Code Monkey home page Code Monkey logo

gestures3d's Introduction

Gesture Recognition using RGBD Intel Realsense Camera

This repository contains code for 3D gesture recognition using a RGBD intel realsense camera, the YOLOv7 model for skeleton detection, and st-gcn for action recognition.

Introduction

This project aims to recognize human gestures in a 3D space using an RGBD intel realsense camera. We use the YOLOv7 pose model for skeleton detection and st-gcn for action recognition.

The pipeline for the gesture recognition is as follows:

  1. Use the RGBD camera to capture a sequence of rgb and depth frames.
  2. Extract the skeleton information from each rgb frame using the YOLOv7 model.
  3. Combine the 2D skeleton data and the depth to get the 3D skeleton.
  4. Convert the 3D skeleton information into a graph representation.
  5. Feed the graph representation into the ST-GCN model to recognize the gesture.

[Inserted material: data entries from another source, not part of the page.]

-- ==== Sys2Proof/Machine/Frame.lean ====
section
/-!
DEFINITION. What each command may change, so that a claim can say that it changes nothing else: the words of registers and contexts, and the parts of
State beside them.
-/

namespace Sys2Proof.Machine

/-- The fields of State other than the identity, the table of register fields and the queue. -/
inductive Part where
  | live | sects | latches | chans | loader | slots | slotBad | mram | cores | ctxStore | tweed | rotations | stats | dev | perf | channels
  | dieStacks | clock | pair | snap | dma | pci | power | supply | bwAcc | sets | trees | terms | allocs | resv | rot | circs | grps
  | chkSeen | exact | tern | fwd | cache | notes | updates | heldUpdates | lastSeq | seqLocks | dieLocks | touchSent | quotaSaid | ringLost
  | pendSince | keys | loadedAt | oldBind | switches | xgemIndex | frags | keyFrame | labels | queues | qstat | felt | drain | inbox
  | laneOut | cellPos | credit | lanes | owed | rxPart | rxReady | oam | replays | ceWaiting | elim | stamps | saidAt | netSec | netFrac
  | uses | outbox | offers | ageAt | roots
  deriving DecidableEq, Repr

/-- One part of a state, everything else as an empty state has it. -/
def State.part (s : State) : Part → State
  | .live => { live := s.live }
  | .sects => { sects := s.sects }
  | .latches => { latches := s.latches }
  | .chans => { chans := s.chans }
  | .loader => { loader := s.loader }
  | .slots => { slots := s.slots }
  | .slotBad => { slotBad := s.slotBad }
  | .mram => { mram := s.mram }
  | .cores => { cores := s.cores }
  | .ctxStore => { ctxStore := s.ctxStore }
  | .tweed => { tweed := s.tweed }
  | .rotations => { rotations := s.rotations }
  | .stats => { stats := s.stats }
  | .dev => { dev := s.dev }
  | .perf => { perf := s.perf }
  | .channels => { channels := s.channels }
  | .dieStacks => { dieStacks := s.dieStacks }
  | .clock => { clock := s.clock }
  | .pair => { pair := s.pair }
  | .snap => { snap := s.snap }
  | .dma => { dma := s.dma }
  | .pci => { pci := s.pci }
  | .power => { power := s.power }
  | .supply => { supply := s.supply }
  | .bwAcc => { bwAcc := s.bwAcc }
  | .sets => { sets := s.sets }
  | .trees => { trees := s.trees }
  | .terms => { terms := s.terms }
  | .allocs => { allocs := s.allocs }
  | .resv => { resv := s.resv }
  | .rot => { rot := s.rot }
  | .circs => { circs := s.circs }
  | .grps => { grps := s.grps }
  | .chkSeen => { chkSeen := s.chkSeen }
  | .exact => { exact := s.exact }
  | .tern => { tern := s.tern }
  | .fwd => { fwd := s.fwd }
  | .cache => { cache := s.cache }
  | .notes => { notes := s.notes }
  | .updates => { updates := s.updates }
  | .heldUpdates => { heldUpdates := s.heldUpdates }
  | .lastSeq => { lastSeq := s.lastSeq }
  | .seqLocks => { seqLocks := s.seqLocks }
  | .dieLocks => { dieLocks := s.dieLocks }
  | .touchSent => { touchSent := s.touchSent }
  | .quotaSaid => { quotaSaid := s.quotaSaid }
  | .ringLost => { ringLost := s.ringLost }
  | .pendSince => { pendSince := s.pendSince }
  | .keys => { keys := s.keys }
  | .loadedAt => { loadedAt := s.loadedAt }
  | .oldBind => { oldBind := s.oldBind }
  | .switches => { switches := s.switches }
  | .xgemIndex => { xgemIndex := s.xgemIndex }
  | .frags => { frags := s.frags }
  | .keyFrame => { keyFrame := s.keyFrame }
  | .labels => { labels := s.labels }
  | .queues => { queues := s.queues }
  | .qstat => { qstat := s.qstat }
  | .felt => { felt := s.felt }
  | .drain => { drain := s.drain }
  | .inbox => { inbox := s.inbox }
  | .laneOut => { laneOut := s.laneOut }
  | .cellPos => { cellPos := s.cellPos }
  | .credit => { credit := s.credit }
  | .lanes => { lanes := s.lanes }
  | .owed => { owed := s.owed }
  | .rxPart => { rxPart := s.rxPart }
  | .rxReady => { rxReady := s.rxReady }
  | .oam => { oam := s.oam }
  | .replays => { replays := s.replays }
  | .ceWaiting => { ceWaiting := s.ceWaiting }
  | .elim => { elim := s.elim }
  | .stamps => { stamps := s.stamps }
  | .saidAt => { saidAt := s.saidAt }
  | .netSec => { netSec := s.netSec }
  | .netFrac => { netFrac := s.netFrac }
  | .uses => { uses := s.uses }
  | .outbox => { outbox := s.outbox }
  | .offers => { offers := s.offers }
  | .ageAt => { ageAt := s.ageAt }
  | .roots => { roots := s.roots }

/-- Every part. -/
def everyPart : List Part := [
  .live, .sects, .latches, .chans, .loader, .slots, .slotBad, .mram, .cores, .ctxStore, .tweed, .rotations, .stats, .dev, .perf, .channels,
  .dieStacks, .clock, .pair, .snap, .dma, .pci, .power, .supply, .bwAcc, .sets, .trees, .terms, .allocs, .resv, .rot, .circs, .grps, .chkSeen,
  .exact, .tern, .fwd, .cache, .notes, .updates, .heldUpdates, .lastSeq, .seqLocks, .dieLocks, .touchSent, .quotaSaid, .ringLost, .pendSince, .keys,
  .loadedAt, .oldBind, .switches, .xgemIndex, .frags, .keyFrame, .labels, .queues, .qstat, .felt, .drain, .inbox, .laneOut, .cellPos, .credit,
  .lanes, .owed, .rxPart, .rxReady, .oam, .replays, .ceWaiting, .elim, .stamps, .saidAt, .netSec, .netFrac, .uses, .outbox, .offers, .ageAt, .roots]
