/-- DBG_NONCE_REQUEST, DBG_PASSWORD_ATTEMPT, DBG_SIGNED_ATTEMPT and DBG_SET_PASSWORD (R15, R63, R64): a port that is neither locked nor shut makes a nonce; an attempt before WAIT_MS has passed is
TOO_SOON (3); a later one opens the port where its credential fits, and otherwise counts a failure, the sixteenth of which shuts it; a signed attempt uses its nonce up; while the port is open a
password is set by a record with a fresh salt and its hash on every powered die that has room for it. A locked port takes nothing (5), and a submission through the bus then counts
one firewall event with source LOCKED (R15). -/
def Obligations.DebugPortOpensAndShuts : Prop :=
  ∀ (s : State) (own : Option (List Nat)) (elapsed : Nat) (r : MRec),
    (s.flag SEC_LOCK.DEBUG 0 = true → ∀ c, c = .dbgNonceRequest ∨ c = .dbgPasswordAttempt own elapsed ∨ c = .dbgSignedAttempt own elapsed ∨ c = .dbgSetPassword own →
      answers c s fun x =>
        x.get SEC_DBG_STATUS.LAST_RESULT 0 = 5 ∧ changesOnly s x (SEC_DBG_STATUS.LAST_RESULT.at 0 :: firewallKeys s)
          ∧ (own = none → firewallEvent s x 3) ∧ (own ≠ none → c ≠ .dbgNonceRequest → changesOnly s x [SEC_DBG_STATUS.LAST_RESULT.at 0]))
    ∧ (s.flag SEC_LOCK.DEBUG 0 = false → s.get SEC_DBG_STATUS.STATE 0 ≠ 2 →
      answers .dbgNonceRequest s (fun x =>
        x.flag SEC_DBG_STATUS.NONCE_VALID 0 = true ∧ ∀ k, k < 4 → x.get SEC_DBG_NONCE.NONCE k = bits (Config.freshNonce s.uses).toNat (64 * k) 64)
      ∧ (elapsed < s.get SEC_DBG_STATUS.WAIT_MS 0 → ∀ c, c = .dbgPasswordAttempt own elapsed ∨ c = .dbgSignedAttempt own elapsed →
        answers c s fun x => x.get SEC_DBG_STATUS.LAST_RESULT 0 = 3 ∧ changesOnly s x [SEC_DBG_STATUS.LAST_RESULT.at 0, SEC_DBG_STATUS.WAIT_MS.at 0])
      ∧ (s.get SEC_DBG_STATUS.WAIT_MS 0 ≤ elapsed → s.passwordRecord = some r →
        answers (.dbgPasswordAttempt own elapsed) s fun x =>
          x.get SEC_DBG_STATUS.WAIT_MS 0 = 10000
            ∧ if beBytes 48 (Config.sha384 (r.payload.take 16 ++ s.credential own 4)) = (r.payload.drop 16).take 48 then
                x.get SEC_DBG_STATUS.STATE 0 = 1 ∧ x.get SEC_DBG_STATUS.LAST_RESULT 0 = 1
              else
                x.get SEC_DBG_STATUS.LAST_RESULT 0 = 2 ∧ x.get SEC_DBG_STATUS.FAILURES 0 = satAdd 5 (s.get SEC_DBG_STATUS.FAILURES 0) 1
                  ∧ x.get SEC_DBG_STATUS.STATE 0 = if 15 ≤ s.get SEC_DBG_STATUS.FAILURES 0 then 2 else s.get SEC_DBG_STATUS.STATE 0)
      ∧ (s.get SEC_DBG_STATUS.WAIT_MS 0 ≤ elapsed → s.flag SEC_DBG_STATUS.NONCE_VALID 0 = true →
        answers (.dbgSignedAttempt own elapsed) s fun x =>
          x.flag SEC_DBG_STATUS.NONCE_VALID 0 = false ∧ x.get SEC_DBG_STATUS.WAIT_MS 0 = 10000
            ∧ (Config.sha384 ((s.credential own 25).take 97) ≠ s.ident.debugKeyHash → x.get SEC_DBG_STATUS.LAST_RESULT 0 = 2)
            ∧ (x.get SEC_DBG_STATUS.LAST_RESULT 0 = 1 ∧ x.get SEC_DBG_STATUS.STATE 0 = 1
              ∨ x.get SEC_DBG_STATUS.LAST_RESULT 0 = 2 ∧ x.get SEC_DBG_STATUS.FAILURES 0 = satAdd 5 (s.get SEC_DBG_STATUS.FAILURES 0) 1))
      ∧ (s.get SEC_DBG_STATUS.STATE 0 = 1 → (s.credential own 4).any (fun b => b != 0) = true →
        answers (.dbgSetPassword own) s fun x =>
          x.get SEC_DBG_STATUS.LAST_RESULT 0 = 8 ∧ s.uses < x.uses
            ∧ ∀ e, s.powered e = true → (s.mramOf e).writePage < (s.mramOf e).pages.length → 96 ≤ (s.mramOf e).room (s.mramOf e).writePage →
              ∃ q ∈ (x.mramOf e).page (s.mramOf e).writePage, q.type = 0x30 ∧ q.committed = true
                ∧ q.payload = leBytes 16 (Config.freshSalt s.uses).toNat ++ beBytes 48 (Config.sha384 (leBytes 16 (Config.freshSalt s.uses).toNat ++ s.credential own 4))))

/-- QUIET_WINDOW_OPEN, QUIET_FORCE, SERIAL_NUMBER_FOUND, RANGING_GRANT_RESULT and CHIFFON_PARAMS (R117, R118, R119, R123): a quiet window is reserved and counted on a live set, but
skipped, counted and shown blocked while a gated allocation is active; QUIET_FORCE opens one whatever the gates; a serial number heard in a window makes the lowest FREE index SN_FOUND
with its delay and distance; a directed grant's search sets the final delay and sends it, is repeated, or frees the index; Chiffon_Params is broadcast. -/
def Obligations.QuietWindowsFindTerminals : Prop :=
  ∀ (s : State) (t k n delay sn : Nat) (arrival drift : Int) (o : Option Nat), s.standbyFor t = false → k < 2 →
    (s.get DMK_TREE_STATE.STATE t = 2 → k ∈ s.liveSets t →
      (s.flag TREE_RNG_CTRL.QUIET_EN t = true → s.gatedActive t k = false →
        answers (.quietWindowOpen t k) s fun x =>
          x.resvOf t k = s.resvOf t k ++ [s.quietResv t k (((s.setOf t k).dsFrame + 3) % 2 ^ 32)]
            ∧ x.flag TREE_RNG_STATUS.QW_BLOCKED t = false ∧ fieldsKept s x [TREE_RNG_STATUS.QW_BLOCKED.at t])
      ∧ (s.flag TREE_RNG_CTRL.QUIET_EN t = true → s.gatedActive t k = true →
        answers (.quietWindowOpen t k) s fun x =>
          x.resv = s.resv ∧ x.flag TREE_RNG_STATUS.QW_BLOCKED t = true ∧ x.liveOf TREE_RNG_CNT.COUNT (t * 10 + 7) = s.liveOf TREE_RNG_CNT.COUNT (t * 10 + 7) + 1)
      ∧ answers (.quietForce t) s (fun x =>
        x.resvOf t k = s.resvOf t k ++ [{ s.quietResv t k (((s.setOf t k).dsFrame + 3) % 2 ^ 32) with forced := true }] ∧ x.regs = s.regs))
    ∧ (s.freeIndex t = some n → s.serialHeld t n sn [1, 2] = none → s.serialHeld t n sn [3, 4] = none → s.lostHeld t n k sn = none → sn < 2 ^ 64 →
      s.flag TREE_RNG_CTRL.AUTO_ADMIT t = false →
      answers (.serialNumberFound t k arrival delay sn) s fun x =>
        let rtd := s.coarseRtd t k arrival delay
        x.rngState t n = 2 ∧ x.get TREE_RNG_TERM.SET (termAt t n) = k ∧ x.get TREE_RNG_TERM.METHOD (termAt t n) = 0 ∧ x.get TREE_RNG_SN.SERIAL (termAt t n) = sn
          ∧ x.get TREE_RNG_TERM.EQD (termAt t n) = s.eqdOf t k rtd % 2 ^ TREE_RNG_TERM.EQD.width
          ∧ x.get TREE_RNG_TERM.DISTANCE (termAt t n) = distanceOf rtd % 2 ^ TREE_RNG_TERM.DISTANCE.width
          ∧ x.liveOf TREE_RNG_CNT.COUNT (t * 10 + 3) = s.liveOf TREE_RNG_CNT.COUNT (t * 10 + 3) + 1)
    ∧ (s.freeIndex t = none → exec (.serialNumberFound t k arrival delay sn) s = .next s)
    ∧ (s.rngState t n = 3 → (s.term t n).rangingDue = true →
      let j := s.get TREE_RNG_TERM.SET (termAt t n)
      ((s.takeRange t j n).1 = .found drift o →
        answers (.rangingGrantResult t n) s fun x =>
          let e := s.eqdOf t j ((s.term t n).rtd + drift : Int).toNat % 2 ^ TREE_RNG_TERM.EQD.width
          x.get TREE_RNG_TERM.EQD (termAt t n) = e ∧ (x.term t n).rangingDue = false
            ∧ (x.setOf t j).ploamDown = (s.setOf t j).ploamDown ++ [⟨.rangingTime, s.onuId t n, rangingTime true e, false⟩])
      ∧ ((s.takeRange t j n).1 = .nothing ∨ (s.takeRange t j n).1 = .lostByPart →
        ((s.term t n).attempts + 1 ≤ s.get TREE_RNG_CTRL.RETRY_MAX t →
          answers (.rangingGrantResult t n) s fun x =>
            x.rngState t n = 3 ∧ (x.term t n).attempts = (s.term t n).attempts + 1 ∧ fieldsKept s x [GRANT_RESV_STATUS.ACCEPT.at (dieOf t)])
        ∧ (s.get TREE_RNG_CTRL.RETRY_MAX t < (s.term t n).attempts + 1 →
          answers (.rangingGrantResult t n) s fun x => x.rngState t n = 0 ∧ x.get TREE_RNG_SN.SERIAL (termAt t n) = 0 ∧ x.term t n = {})))
    ∧ (s.twill t 0 = true → s.get DMK_TREE_STATE.STATE t = 2 →
      answers (.chiffonParams t) s fun x =>
        ∃ content other, content.take 3 = beBytes 3 (18662400 - rtdOfKm (s.get TREE_RNG_CTRL.QW_MIN_KM t)) ∧ content.length = 36
          ∧ (x.setOf t 0).ploamDown = (s.setOf t 0).ploamDown ++ [⟨.chiffonParams, 0x3FF, content, false⟩, ⟨.preAssignedDelay, 0x3FF, other, false⟩]
          ∧ x.regs = s.regs)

Aircraft Marshalling Signals Example

Aircraft Marshalling Signals

Aircraft Marshalling Signals

Installation

  1. Clone the repository:
git clone https://github.com/javierganan99/gestures3D.git
  1. Download the docker container image (recommended):
sudo docker pull fjganan/gestures3d:latest
  1. Navigate to the souce folder of the project:
cd your_path_to_repo_parent_folder/gestures3D
  1. Download the pre-trained models:
mkdir weights && cd weights

YOLOv7 pose model for skeleton detection

wget --no-check-certificate 'https://docs.google.com/uc?export=download&id=1KPu864GqracT9QjiWED-X85kte5T8-1x' -O yolov7-w6-pose.pt

ST-GCN trained for 6 aircraft marshalling signals

wget --no-check-certificate 'https://docs.google.com/uc?export=download&id=1ivZv5z8ZgFCgD17OSHm8Ezms9ACWAnMu' -O model_gestures

Usage

Docker activation

  1. Navigate to the souce folder of the project:
cd your_path_to_repo_parent_folder/gestures3D
  1. Run de docker container corresponding to the image:
xhost + # Grant permission to any client to connect to the X server
sudo docker run -it --rm --privileged -v /dev:/dev -v .:/action3d -e DISPLAY=$DISPLAY -v /tmp/.X11-unix:/tmp/.X11-unix fjganan/gestures3d

Note: To use your gpu you could add the option "--gpus all" to the previous command. To connect it with docker, you could install the NVIDIA Container Toolkit. Check the following link for instructions: https://docs.nvidia.com/datacenter/cloud-native/container-toolkit/install-guide.html#install-guide. The docker container includes the driver for the intel realsense camera. If you don´t use the container, check the following link for the driver installation: https://github.com/IntelRealSense/librealsense.git

Gesture detection

To predict from RGB and Depth images to gestures:

python3 gestures_pedict.py --source rs

--source argument could be a folder containing both "color" and "depth" folders (containing rgb and depth images, respectively), or rs to perform inference directly using an intel realsense camera.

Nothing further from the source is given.